Quick Ratio

KPI Name

Quick Ratio

Alternative Names

Acid-Test Ratio

KPI Description

Measures a company’s ability to meet short-term liabilities using its most liquid assets.

Category

Financial

KPI Type

Quantitative, Lagging

Target Audience

CFOs, Financial Analysts, Investors

Formula

Quick Ratio = (Current Assets – Inventory) ÷ Current Liabilities

Calculation Example

If a company has $500,000 in current assets, $200,000 in inventory, and $300,000 in current liabilities, Quick Ratio = (500,000 – 200,000) ÷ 300,000 = 1.0

Data Source

Balance sheets, financial statements

Tracking Frequency

Monthly, Quarterly

Optimal Value

A ratio of 1 or higher is generally considered good.

Minimum Acceptable Value

A Quick Ratio below 1 suggests liquidity issues.

Benchmark

Industry average: Retail ~0.5-1.0, Manufacturing ~1.0-1.5, Tech ~1.5+

Recommended Chart Type

Bar chart (to compare across industries), Line chart (to track trends)

How It Appears in Reports

Displayed in financial reports to assess short-term liquidity.

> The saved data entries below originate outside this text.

-- ==== Sys2Proof/Laws/PerInstr.lean ====
section
/-!
SUPPORT. The encoding, instruction by instruction: the decoder reads from the words of each well-formed instruction that
instruction, every field where its form places it (R29 to R34, Tables 2.1 and 2.7).
-/
namespace Sys2Proof.Laws.Enc
open Sys2Proof Sys2Proof.Machine

/-- The literal word of an instruction of form L; 0 for another. -/
def literal (i : Instr) : Word :=
  match form i with
  | .l _ _ lit => lit
  | _ => 0

/-- The first word of a well-formed instruction, with its literal, decodes to the instruction. -/
def Statement (i : Instr) : Prop := i.WF → form i ≠ .none → decodeWord (formWord (form i)) (literal i) = .ok i

/-! ## The fields of the word of a form -/

theorem append_toNat {m n : Nat} (x : BitVec m) (y : BitVec n) : (x ++ y).toNat = x.toNat * 2 ^ n + y.toNat := by
  rw [BitVec.toNat_append, ← Nat.shiftLeft_add_eq_or_of_lt y.isLt, Nat.shiftLeft_eq]

theorem slice_toNat {n w : Nat} (x : BitVec w) (s : Nat) : (x.extractLsb' s n).toNat = x.toNat / 2 ^ s % 2 ^ n := by
  simp [BitVec.extractLsb'_toNat, Nat.shiftRight_eq_div_pow]

theorem slice_low {m n : Nat} (x : BitVec m) (y : BitVec n) : (x ++ y).extractLsb' 0 n = y := by
  apply BitVec.eq_of_toNat_eq
  rw [slice_toNat, append_toNat]
  simp [Nat.mod_eq_of_lt y.isLt]

theorem slice_within {m n : Nat} (x : BitVec m) (y : BitVec n) (s k : Nat) (h : s + k ≤ n) :
    (x ++ y).extractLsb' s k = y.extractLsb' s k := by
  apply BitVec.eq_of_getLsbD_eq
  intro i hi
  have : s + i < n := by omega
  simp [hi, BitVec.getLsbD_append, this]

theorem bit_within {m n : Nat} (x : BitVec m) (y : BitVec n) (k : Nat) (h : k < n) : (x ++ y).getLsbD k = y.getLsbD k := by
  simp [BitVec.getLsbD_append, h]

theorem slice_high {m n : Nat} (x : BitVec m) (y : BitVec n) : (x ++ y).extractLsb' n m = x := by
  apply BitVec.eq_of_toNat_eq
  have hx := x.isLt
  have hy := y.isLt
  rw [slice_toNat, append_toNat, Nat.add_comm, Nat.add_mul_div_right _ _ (Nat.two_pow_pos n), Nat.div_eq_of_lt hy]
  simp [Nat.mod_eq_of_lt hx]

/-- Form T (Table 2.1). -/
theorem of_t {i : Instr} {op : BitVec 11} {d a b : Reg} (hf : form i = .t op d a b)
    (h : ∀ w lit, fOp w = op → fD w = d → fA w = a → fB w = b → decodeWord w lit = .ok i) : Statement i := by
  intro _ _
  rw [hf]
  have := op.isLt
  have := d.isLt
  have := a.isLt
  have := b.isLt
  refine h _ _ ?_ ?_ ?_ ?_ <;> apply BitVec.eq_of_toNat_eq <;>
    simp only [formWord, fOp, fD, fA, fB, slice_toNat, append_toNat] <;> omega

/-- Form K. -/
theorem of_k {i : Instr} {op : BitVec 11} {d : Reg} {k : BitVec 14} (hf : form i = .k op d k)
    (h : ∀ w lit, fOp w = op → fD w = d → fK w = k → (∀ s n, s + n ≤ 14 → w.extractLsb' s n = k.extractLsb' s n) →
      (∀ n, n < 14 → w.getLsbD n = k.getLsbD n) → decodeWord w lit = .ok i) : Statement i := by
  intro _ _
  rw [hf]
  have := op.isLt
  have := d.isLt
  have := k.isLt
  refine h _ _ ?_ ?_ ?_ (fun s n hs => slice_within _ _ _ _ hs) (fun n hn => bit_within _ _ _ hn) <;> apply BitVec.eq_of_toNat_eq <;>
    simp only [formWord, fOp, fD, fK, slice_toNat, append_toNat] <;> omega

/-- Form L. -/
theorem of_l {i : Instr} {op : BitVec 11} {d : Reg} {lit : Word} (hf : form i = .l op d lit)
    (h : ∀ w, fOp w = op → fD w = d → fK w = 0 → decodeWord w lit = .ok i) : Statement i := by
  intro _ _
  have hl : literal i = lit := by simp [literal, hf]
  rw [hf, hl]
  have := op.isLt
  have := d.isLt
  refine h _ ?_ ?_ (slice_low _ _) <;> apply BitVec.eq_of_toNat_eq <;>
    simp only [formWord, fOp, fD, slice_toNat, append_toNat, BitVec.toNat_ofNat] <;> omega

/-- Form B. -/
theorem of_b {i : Instr} {op : BitVec 11} {u : Bool} {p : BitVec 4} {s : Bool} {o : BitVec 15} (hf : form i = .b op u p s o)
    (h : ∀ w lit, fOp w = op → fU w = u → fPred w = p → fSense w = s → fOff w = o → decodeWord w lit = .ok i) : Statement i := by
  intro _ _
  rw [hf]
  have := op.isLt
  have := p.isLt
  have := o.isLt
  refine h _ _ ?_ ?_ ?_ ?_ ?_
  · apply BitVec.eq_of_toNat_eq
    simp only [formWord, fOp, slice_toNat, append_toNat]
    cases u <;> cases s <;> simp <;> omega
  · simp only [formWord, fU, BitVec.getLsbD_append]
    cases u <;> rfl
  · apply BitVec.eq_of_toNat_eq
    simp only [formWord, fPred, slice_toNat, append_toNat]
    cases u <;> cases s <;> simp <;> omega
  · simp only [formWord, fSense, BitVec.getLsbD_append]
    cases s <;> rfl
  · exact slice_low _ _

/-- Form W. -/
theorem of_w {i : Instr} {op : BitVec 11} {l s c : BitVec 5} {t : BitVec 6} (hf : form i = .w op l s c t)
    (h : ∀ w lit, fOp w = op → w.extractLsb' 16 5 = l → w.extractLsb' 11 5 = s → w.extractLsb' 6 5 = c → w.extractLsb' 0 6 = t →
      decodeWord w lit = .ok i) : Statement i := by
  intro _ _
  rw [hf]
  have := op.isLt
  have := l.isLt
  have := s.isLt
  have := c.isLt
  have := t.isLt
  refine h _ _ ?_ ?_ ?_ ?_ ?_ <;> apply BitVec.eq_of_toNat_eq <;> simp only [formWord, fOp, slice_toNat, append_toNat] <;> omega

/-- A step of an engine or of the host has no words. -/
theorem event {i : Instr} (hf : form i = .none) : Statement i := fun _ h => absurd hf h

/-! ## Immediates in part of the field k -/

theorem low4 (k : BitVec 4) : (0#10 ++ k : BitVec 14).extractLsb' 0 4 = k ∧ (0#10 ++ k : BitVec 14).extractLsb' 4 10 = 0 :=
  ⟨slice_low _ _, slice_high _ _⟩

theorem low3 (k : BitVec 3) : (0#11 ++ k : BitVec 14).extractLsb' 0 3 = k ∧ (0#11 ++ k : BitVec 14).extractLsb' 3 11 = 0 :=
  ⟨slice_low _ _, slice_high _ _⟩

theorem low1 (k : Bool) : (0#13 ++ BitVec.ofBool k : BitVec 14).getLsbD 0 = k ∧ (0#13 ++ BitVec.ofBool k : BitVec 14).extractLsb' 1 13 = 0 := by
  cases k <;> decide

theorem ordFields (n : Bool) (o : BitVec 3) (s : BitVec 4) :
    (0#6 ++ BitVec.ofBool n ++ o ++ s : BitVec 14).getLsbD 7 = n ∧ (0#6 ++ BitVec.ofBool n ++ o ++ s : BitVec 14).extractLsb' 4 3 = o
    ∧ (0#6 ++ BitVec.ofBool n ++ o ++ s : BitVec 14).extractLsb' 0 4 = s ∧ (0#6 ++ BitVec.ofBool n ++ o ++ s : BitVec 14).extractLsb' 8 6 = 0 := by
  revert n o s
  decide

theorem fenceFields (o : BitVec 3) (s : BitVec 4) :
    (0#7 ++ o ++ s : BitVec 14).extractLsb' 4 3 = o ∧ (0#7 ++ o ++ s : BitVec 14).extractLsb' 0 4 = s
    ∧ (0#7 ++ o ++ s : BitVec 14).extractLsb' 7 7 = 0 := by
  revert o s
  decide

/-! ## A word with an opcode that Table 2.7 does not assign -/

/-- At an offset that a class does not assign, the class's decoder gives the unassigned word. -/
theorem unassigned_offset (w lit : Word) (o : Nat) :
    (0x13 ≤ o → decodeClass0 o w = .ok (.unassignedOpcode w)) ∧ (0x0F ≤ o → decodeClass1 o w lit = .ok (.unassignedOpcode w))
    ∧ (0x1F ≤ o → decodeClass2 o w lit = .ok (.unassignedOpcode w)) ∧ (0x18 ≤ o → decodeClass3 o w = .ok (.unassignedOpcode w))
    ∧ (0x07 ≤ o → decodeClass4 o w = .ok (.unassignedOpcode w)) ∧ (0x16 ≤ o → decodeClass5 o w lit = .ok (.unassignedOpcode w))
    ∧ (0x0C ≤ o → decodeClass6 o w = .ok (.unassignedOpcode w)) ∧ (0x17 ≤ o → decodeClass7 o w = .ok (.unassignedOpcode w))
    ∧ (0x20 ≤ o → decodeClass8 o w = .ok (.unassignedOpcode w)) ∧ (0x09 ≤ o → decodeClass9 o w = .ok (.unassignedOpcode w))
    ∧ (0x0C ≤ o → decodeClass10 o w lit = .ok (.unassignedOpcode w)) ∧ (0x07 ≤ o → decodeClass11 o w = .ok (.unassignedOpcode w))
    ∧ (0x05 ≤ o → decodeClass12 o w = .ok (.unassignedOpcode w)) ∧ (0x09 ≤ o → decodeClass13 o w = .ok (.unassignedOpcode w))
    ∧ (0x08 ≤ o → decodeClass14 o w = .ok (.unassignedOpcode w)) := by
  refine ⟨?_, ?_, ?_, ?_, ?_, ?_, ?_, ?_, ?_, ?_, ?_, ?_, ?_, ?_, ?_⟩ <;> intro h
  · unfold decodeClass0; split <;> first | rfl | omega
  · unfold decodeClass1; split <;> first | rfl | omega
  · unfold decodeClass2; split <;> first | rfl | omega
  · unfold decodeClass3; split <;> first | rfl | omega
  · unfold decodeClass4; split <;> first | rfl | omega
  · unfold decodeClass5; split <;> first | rfl | omega
  · unfold decodeClass6; split <;> first | rfl | omega
  · unfold decodeClass7; split <;> first | rfl | omega
  · unfold decodeClass8; split <;> first | rfl | omega
  · unfold decodeClass9; split <;> first | rfl | omega
  · unfold decodeClass10; split <;> first | rfl | omega
  · unfold decodeClass11; split <;> first | rfl | omega
  · unfold decodeClass12; split <;> first | rfl | omega
  · unfold decodeClass13; split <;> first | rfl | omega
  · unfold decodeClass14; split <;> first | rfl | omega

Why Is This KPI Important?

Indicates a company’s ability to cover immediate financial obligations.

Typical Problems and Limitations

Does not consider future cash flow or credit availability.

Actions for Poor Results

Improve cash reserves, reduce short-term liabilities, optimize working capital.

Related KPIs

Current Ratio, Working Capital, Cash Flow

Real-Life Examples

A retail company improved its Quick Ratio from 0.7 to 1.2 by optimizing inventory management.

Most Common Mistakes

Focusing only on Quick Ratio without considering industry-specific norms.